→ **Dataset entries**:
/-- The battery node is below 3.0 V: the always-on domain loses its state (R355). -/
def keepLose (mv : Nat) (s : State) : State :=
  if 3000 ≤ mv then s else
  let s := { s with gaf := { s.gaf with keepLost := true, sheetDigest := [], lowBattOwed := false, alarmNs := none }
                    vault := { s.vault with asleepTamper := 0, asleepRung := 0, asleepCount := 0 }
                    nm := { s.nm with window := [], judge := [] } }
  { s with regs := s.regs.filter (fun x => !keptReg x.1) }

/-- What execPowerFail does. -/
def powerFailDo (mv : Nat) (lowMs : Nat) (s : State) : State :=
  keepLose mv (if s.gaf.inReset then { s with gaf := { s.gaf with retried := 0 } } else powerDown s)

/-- POWER_FAIL (R29, R30): below 4.5 V, or below 6.0 V for more than 100 ms. -/
def execPowerFail (mv lowMs : Nat) (s : State) : Host.Outcome State Fault Refusal :=
  run s (.powerFail mv lowMs)
    (if mv < 4500 ∨ (mv < 6000 ∧ 100 < lowMs) then powerFailDo mv lowMs s else s)

/-- POWER_RESTART (R30): the higher feed has stayed above 6.5 V for 10 ms. -/
def execPowerRestart (mv heldMs : Nat) (s : State) : Host.Outcome State Fault Refusal :=
  run s (.powerRestart mv heldMs)
    (if s.gaf.inReset && !railHeld s && decide (6500 < mv ∧ 10 ≤ heldMs) then startFrom .powerLoss (if s.gaf.keepLost then 0 else 1) (rdf s R.GAF_START 6 4) none s else s)

/-- What execCoreRailRetry does. -/
def coreRailRetryDo (regulated : Bool) (s : State) : State :=
  if regulated then startFrom .powerLoss (rdf s R.GAF_START 2 0) (rdf s R.GAF_START 6 4) none s
  else { s with gaf := { s.gaf with moveNs := s.devNs } }

/-- CORE_RAIL_RETRY (R365): 1 s after the core rail failed it is tried again, from t0. -/
def execCoreRailRetry (regulated : Bool) (s : State) : Host.Outcome State Fault Refusal :=
  run s (.coreRailRetry regulated)
    (if !s.gaf.inReset || !railHeld s || decide (s.devNs < s.gaf.moveNs + 1000000000) then s else
     coreRailRetryDo regulated s)

/-- What execReservoirCharged does. -/
def reservoirChargedDo (tstDriven : Bool) (entropyFails : Nat) (s : State) : State :=
  let s := tstCheck { s with gaf := { s.gaf with tst := tstDriven, resLow := false } }
  attStart (vaultRoot (some entropyFails) (wrf s R.VLT_STATUS 25 25 1))

/-- RESERVOIR_CHARGED (R301): the root that was held unread is read. -/
def execReservoirCharged (tstDriven : Bool) (entropyFails : Nat) (s : State) : Host.Outcome State Fault Refusal :=
  run s (.reservoirCharged tstDriven entropyFails)
    (if s.gaf.inReset || rdb s R.VLT_STATUS 25 then s else
     reservoirChargedDo tstDriven entropyFails s)

-- Staged start (R363, R365) -------------------------------------------------------------------------------------------------

/-- The bit that holds the first failure of a unit: each main die rail its own (R365). -/
def retryBit (u : Nat) (rail : MainRail) : Nat :=
  if u ≠ 2 then u else match rail with
    | .core => 2
    | .sram => 12
    | .io => 13

/-- Ports that a unit's second failure fences; the I/O rail feeds the 10BASE-T1S and gigabit front ends and the host SerDes,
taken as ports 12 to 17 (R363; DESIGN CHOICE, log entry 228). -/
def unitFences (u : Nat) (rail : MainRail) : List Nat :=
  if u = 2 then (if rail = .io then [12, 13, 14, 15, 16, 17] else []) else unitPorts u

/-- A unit fails for the second time: fenced, source 390 with line 62; the core rail holds the module in reset. -/
def unitFail (u : Nat) (rail : MainRail) (s : State) : State :=
  if u = 2 ∧ rail = .core then
    let s := powerDown s
    { s with gaf := { s.gaf with retried := 4, moveNs := s.devNs } }
  else
    let s := wrf (if u = 2 then s else wrf s R.GAF_UNITS u u 0) R.GAF_UNITS (16 + u) (16 + u) 1
    raiseLine 390 62 (forEach (unitFences u rail) fencePort s)

/-- The PHY die's microcode fails its check against the shot list: ports 0 to 3 are fenced and the start survey reports
FENCED (R239). -/
def phyFence (s : State) : State :=
  wrf (forEach (List.range 4) fencePort s) R.SVY_STATUS 31 24 0x0D

/-- What execUnitPowerStep does. -/
def unitPowerStepDo (unit : Nat) (regulated : Bool) (waited : Bool) (microOk : Bool) (rail : MainRail) (s : State) : State :=
  let s := if waited then incRaise (R.GAF_CNT 8) 389 s else s
  let b := retryBit unit rail
  if regulated then
    let s := wrf s R.GAF_UNITS unit unit 1
    let s := { s with gaf := { s.gaf with unitNs := s.devNs, retried := if s.gaf.retried.testBit b then s.gaf.retried - 2 ^ b else s.gaf.retried } }
    -- own termination goes off for the start survey, at the next bus idle (R42, R211)
    let s := if startDone s then s else forEach (unitPorts unit) (fun p s =>
      if isCanPort p && rdb s (R.PORT_CAN_STATE p) 19 then termPend (p - 20) s else s) s
    if (unit = 4 ∨ unit = 5) ∧ microOk = false then phyFence s else s
  else if s.gaf.retried.testBit b then unitFail unit rail s
  else { s with gaf := { s.gaf with retried := s.gaf.retried ||| 2 ^ b } }

/-- When the step of group `u` is due at a start: PHY groups from tL on, 10 ms apart, CAN groups from tL + 40 ms, 0.5 ms
apart, and no sooner after the step before it (R363). -/
def unitDue (s : State) (u : Nat) : Bool :=
  let at0 := if u ≤ 7 then (u - 4) * 10000000 else 40000000 + (u - 8) * 500000
  let gap := if 5 ≤ u ∧ u ≤ 7 then 10000000 else if 9 ≤ u then 500000 else 0
  sheetLive s && decide (s.survey.loadNs + at0 ≤ s.devNs) && decide (s.gaf.unitNs + gap ≤ s.devNs ∨ s.gaf.unitNs ≤ s.survey.loadNs)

→ **Task prompt**:
Across the listing above, tally the lines that include "execCoreRailRetry". Only the total is wanted.

→ **Written solution**:
2